Our analysis of evoked responses to external stimuli revealed transient, event-related steepening of the aperiodic exponent during NREM sleep, suggesting an increase in neural inhibition that may support sleep maintenance36,48. Notably, the responses were stimulus-specific, with greater steepening following unfamiliar voices compared to familiar ones, consistent with prior findings of similar trends during NREM sleep48. Crucially, we observed similarities between exponent responses, ERPs, and elicited KCs, which raises questions about their independence and overlap. While our analyses suggest an aperiodic component contributes to evoked KCs, exponent changes were also observed in trials without KCs and appear partially distinct from ERP responses. Additionally, our KC detection method, based on a strict amplitude criterion, may have missed weaker or atypical KCs, potentially influencing the observed spectral changes. Previous work has shown that event-related exponent changes differ from ERPs65,66, suggesting aperiodic responses as a distinct measure of neural activity.
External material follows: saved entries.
theorem State.ctxHook_kept {t : State} (h : Kept a t) (s : State) (n sub : Nat) (x : Int) : Kept a (State.ctxHook s t n sub x) := by
  have o : ∀ (c : Option Nat) (f : Nat → State), (∀ p, Kept a (f p)) → Kept a ((c.map f).getD t) := by
    intro c f g
    cases c with
    | none => exact h
    | some p => exact g p
  unfold State.ctxHook
  repeat' first | intro _ | with_reducible (first | assumption | apply o | apply Kept.ite | apply State.setBit_kept | apply State.redrive_kept | apply State.changeClass_kept | apply State.cmdOn_kept | apply State.cmdOff_kept | apply State.cageCtx_kept | apply State.when_kept | apply State.mbxSet_kept | apply State.mbxDrop_kept | apply State.bindCtx_kept) | extract_lets | split

theorem State.nodeHook_kept {t : State} (h : Kept a t) (k : Nat) (sub : Nat) (new : Int) : Kept a (State.nodeHook t k sub new) := by
  unfold State.nodeHook
  repeat' first | intro _ | with_reducible (first | assumption | apply State.nodeEnter_kept | apply State.wr_kept | apply Kept.ite) | extract_lets | split

theorem State.monHook_kept {t : State} (h : Kept a t) (s : State) (m : Nat) (sub : Nat) (new : Int) : Kept a (State.monHook s t m sub new) := by
  unfold State.monHook
  repeat' first | intro _ | with_reducible (first | assumption | apply State.mnCheckStart_kept | apply State.cmpoPins_kept | apply State.mnFollow_kept | apply State.mnNow_kept | apply State.mnEnable_kept | apply State.when_kept | apply State.mark_kept | apply State.wr_kept | apply Kept.ite) | extract_lets | split

theorem State.srcHook_kept {t : State} (h : Kept a t) (s : State) (f : Nat) (new : Int) : Kept a (State.srcHook s t f new) := by
  unfold State.srcHook
  repeat' first | intro _ | with_reducible (first | assumption | apply State.mark_kept | apply State.srcClear_kept | apply Kept.ite) | (with_reducible apply Kept.with_raiseQ; with_reducible (first | assumption | apply State.mark_kept | apply State.srcClear_kept | apply Kept.ite)) | extract_lets | split

theorem State.debugCmd_kept {t : State} (h : Kept a t) (v : Int) (ok : Bool) : Kept a (State.debugCmd t v ok) := by
  unfold State.debugCmd
  repeat' first | intro _ | with_reducible (first | assumption | apply State.wr_kept | apply State.rma_kept | apply State.debugEnter_kept | apply Kept.ite) | extract_lets | split

theorem State.hookLow_kept {t : State} (h : Kept a t) (s : State) (idx : Nat) (sub : Nat) (new : Int) : Kept a (State.hookLow s t idx sub new) := by
  unfold State.hookLow
  repeat' first | intro _ | with_reducible (first | assumption | apply State.linkHook_kept | apply State.stateCmd_kept | apply forUnits_kept | apply State.wr_kept | apply State.cfgSave_kept | apply State.cfgDefaults_kept | apply State.setFld_kept | apply State.wantReset_kept | apply State.clkReturn_kept | apply State.railHook_kept | apply State.phaseHook_kept | apply State.when_kept | apply State.burstStamp_kept | apply State.propHook_kept | apply State.dropLost_kept | apply State.storeEval_kept | apply State.ringHook_kept | apply State.ifwPins_kept | apply State.setTrim_kept | apply Kept.ite) | extract_lets | split

theorem State.hookHigh_kept {t : State} (h : Kept a t) (s : State) (idx : Nat) (sub : Nat) (new : Int) : Kept a (State.hookHigh s t idx sub new) := by
  unfold State.hookHigh
  repeat' first | intro _ | with_reducible (first | assumption | apply State.ctxHook_kept | apply State.portRescan_kept | apply State.portStart_kept | apply State.portStop_kept | apply State.tallyUndo_kept | apply State.dropLost_kept | apply State.wr_kept | apply State.nodeHook_kept | apply State.mark_kept | apply State.setMargin_kept | apply State.lossResume_kept | apply State.enPins_kept | apply State.monHook_kept | apply State.cmpoClear_kept | apply State.cmpoPins_kept | apply State.tsEnable_kept | apply State.when_kept | apply State.tsPace_kept | apply State.thermSummary_kept | apply State.slotRestart_kept | apply State.loopAccept_kept | apply State.windTarget_kept | apply State.windStart_kept | apply State.srcHook_kept | apply State.reclaim_kept | apply State.capArm_kept | apply State.capTrigger_kept | apply State.epochStart_kept | apply State.relayStart_kept | apply State.updCmd_kept | apply State.epochEval_kept | apply State.setFld_kept | apply State.used_kept | apply State.debugCmd_kept | apply foldl_kept | apply Kept.ite) | extract_lets | split

theorem State.hook_kept {t : State} (h : Kept a t) (s : State) (idx : Nat) (sub : Nat) (new : Int) : Kept a (State.hook s t idx sub new) := by
  unfold State.hook
  repeat' first | intro _ | with_reducible (first | assumption | apply State.hookLow_kept | apply State.hookHigh_kept | apply Kept.ite) | extract_lets | split

theorem State.written_kept {s : State} (h : Kept a s) (idx : Nat) (sub : Nat) (raw : Nat) : Kept a (State.written s idx sub raw) := by
  unfold State.written
  repeat' first | intro _ | with_reducible (first | assumption | apply State.stored_kept) | extract_lets | split

theorem State.served_kept {s : State} (h : Kept a s) (idx : Nat) : Kept a (State.served s idx) := by
  unfold State.served
  repeat' first | intro _ | with_reducible (first | assumption | apply forAll_kept | apply State.lampService_kept) | extract_lets | split

theorem State.commit_kept {s : State} (h : Kept a s) (idx : Nat) (sub : Nat) (raw : Nat) : Kept a (State.commit s idx sub raw) := by
  unfold State.commit
  repeat' first | intro _ | with_reducible (first | assumption | apply State.hook_kept | apply State.written_kept | apply State.served_kept) | extract_lets | split

theorem State.closeBeaten_kept {s : State} (h : Kept a s) (p : Nat) : Kept a (State.closeBeaten s p) := by
  unfold State.closeBeaten
  repeat' first | intro _ | with_reducible (first | assumption | apply State.setFld_kept | apply Kept.ite) | extract_lets | split

theorem State.write_kept {s : State} (h : Kept a s) (abort : Nat) (idx : Nat) (sub : Nat) (raw : Nat) : Kept a (State.write s abort idx sub raw) := by
  unfold State.write
  repeat' first | intro _ | with_reducible (first | assumption | apply State.commit_kept | apply State.inc32_kept | apply State.closeBeaten_kept | apply State.imgFails_kept | apply Kept.ite) | extract_lets | split

theorem State.hostSet_kept {s : State} (h : Kept a s) (level : Nat) (near : Bool) (idx : Nat) (sub : Nat) (v : Int) : Kept a (State.hostSet s level near idx sub v) := by
  unfold State.hostSet
  repeat' first | intro _ | with_reducible (first | assumption | apply State.write_kept | apply State.when_kept | apply State.inc32_kept) | extract_lets | split

theorem Loading.take_kept {l : Loading} (h : Kept a l.st) (idx sub : Nat) (row : SubRow) (v : Int) : Kept a (Loading.take l idx sub row v).st := by
  have hm : ∀ b : Bool, Kept a (if b then l else { l with short := true } : Loading).st := by
    intro b
    cases b <;> exact h
  unfold Loading.take
  extract_lets
  split
  · exact hm _
  · exact State.wr_kept (hm _) _ _

theorem Loading.takeBytes_kept {l : Loading} (h : Kept a l.st) (idx sub : Nat) (b : List Byte) : Kept a (Loading.takeBytes l idx sub b).st := by
  unfold Loading.takeBytes
  extract_lets
  split
  · exact h
  · split
    · split
      · exact h
      · exact State.setFld_kept (State.setBlob_kept h _ _) _ _
    · split
      · exact State.setBlob_kept h _ _
      · exact h

theorem State.restoreField_kept {t : State} (h : Kept a t) (before : State) (b : Bits) : Kept a (State.restoreField t before b) := by
  unfold State.restoreField
  repeat' first | intro _ | with_reducible (first | assumption | apply State.wr_kept | apply State.setBlob_kept | apply State.setFld_kept | apply Kept.ite) | extract_lets | split

theorem Loading.judge_kept {l : Loading} (h : Kept a l.st) (before : State) (c : CheckId) : Kept a (Loading.judge before l c).st := by
  unfold Loading.judge
  split
  · exact h
  · exact foldl_kept h _ fun _ _ g => State.restoreField_kept g _ _

theorem Loading.settle_kept {l : Loading} (h : Kept a l.st) (before : State) (checks : List CheckId) (n : Nat) :
    Kept a (Loading.settle before checks n l).st := by
  induction n generalizing l with
  | zero => exact h
  | succ n ih =>
    have g : ∀ (cs : List CheckId) (l : Loading), Kept a l.st → Kept a (cs.foldl (Loading.judge before) l).st := by
      intro cs
      induction cs with
      | nil => exact fun l h => h
      | cons c cs ih => exact fun l h => ih _ (Loading.judge_kept h before c)
    unfold Loading.settle
    split
    · exact h
    · exact ih (g _ _ h)

theorem State.keepFailed_kept {s : State} (h : Kept a s) : Kept a (State.keepFailed s) := by
  unfold State.keepFailed
  repeat' first | intro _ | with_reducible (first | assumption | apply State.setFld_kept | apply forUnits_kept | apply Kept.ite) | extract_lets | split

theorem State.loadHooks_kept {t : State} (h : Kept a t) (before : State) (changed : List (Nat × Nat)) : Kept a (State.loadHooks before t changed) := by
  unfold State.loadHooks
  repeat' first | intro _ | with_reducible (first | assumption | apply State.hook_kept | apply State.loopAccept_kept | apply foldl_kept | apply Kept.ite) | extract_lets | split

theorem State.loadCopy_kept {s : State} (h : Kept a s) (c : ConfigCopy) : Kept a (State.loadCopy s c) := by
  have g : ∀ (xs : List ((Nat × Nat × SubRow) × Int)) (l : Loading), Kept a l.st → Kept a (xs.foldl (fun l p =>
      if s.loadSkips p.1.1 p.1.2.1 then l
      else if p.1.2.2.ty = .domain then l.takeBytes p.1.1 p.1.2.1 (c.bytes (odKey p.1.1 p.1.2.1))
      else l.take p.1.1 p.1.2.1 p.1.2.2 p.2) l).st := by
    intro xs
    induction xs with
    | nil => exact fun l h => h
    | cons p xs ih =>
      intro l h
      refine ih _ ?_
      dsimp only
      split
      · exact h
      · split
        · exact Loading.takeBytes_kept h _ _ _
        · exact Loading.take_kept h _ _ _ _
  have k := fun checks => Loading.settle_kept (g (besides storedSubs c.regs) ⟨s, [], false⟩ h) s checks 64
  unfold State.loadCopy
  exact State.setBit_kept (State.loadHooks_kept (State.keepFailed_kept (k _)) _ _) _ _

theorem State.loadConfig_kept {s : State} (h : Kept a s) : Kept a (State.loadConfig s) := by
  unfold State.loadConfig
  repeat' first | intro _ | with_reducible (first | assumption | apply State.cfgShow_kept | apply State.setFld_kept | apply State.loadCopy_kept) | extract_lets | split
These findings establish event-related aperiodic responses during sleep and highlight the need for further research to explore their role in stimulus-specific processing and their relationship to other evoked responses.

Limitations

Limitations of this study include the relatively small number of subjects in the EEG dataset, as well as the relatively small amount of data per subject in the iEEG dataset, which precluded evaluating the analyses across larger datasets. Potential confounds, such as differences in referencing procedures between EEG and iEEG, may affect the comparisons between the different recording modalities. The complexity of model selection—particularly regarding the presence or absence of the knee parameter across sleep stages and modalities—also poses challenges for standardizing analyses across applications so as to be directly comparable. Relatedly, although the spectral parameterization approach using the Lorentzian function allows for examining the knee points in the spectrum, it does not always fully capture low-frequency activity. Future studies with larger, more diverse cohorts and further work advancing the modeling techniques are needed to validate and extend these findings in order to further clarify the physiological basis of aperiodic features and improve their applicability in both clinical and research contexts.

Conclusion

In this investigation, we sought to explore aperiodic activity during sleep in both intra- and extracranial data. We have shown that by using a broader frequency range and fitting a model with a knee, we can characterize more of the data and obtain estimates of aperiodic activity that map onto sleep stages, sleep stage transitions, and transient responses to external events. A key aspect of this work is the analysis of the knee frequency, which effectively discriminates between sleep stages and provides potentially new insights into the timescale of neuronal processing during sleep. Overall, these findings highlight the importance of studying aperiodic neural activity during sleep. By adopting these expanded parameters, we can gain new insights and perspectives on sleep processes, improving our understanding and interpretation of both the temporal and spectral dynamics of neural activity during sleep.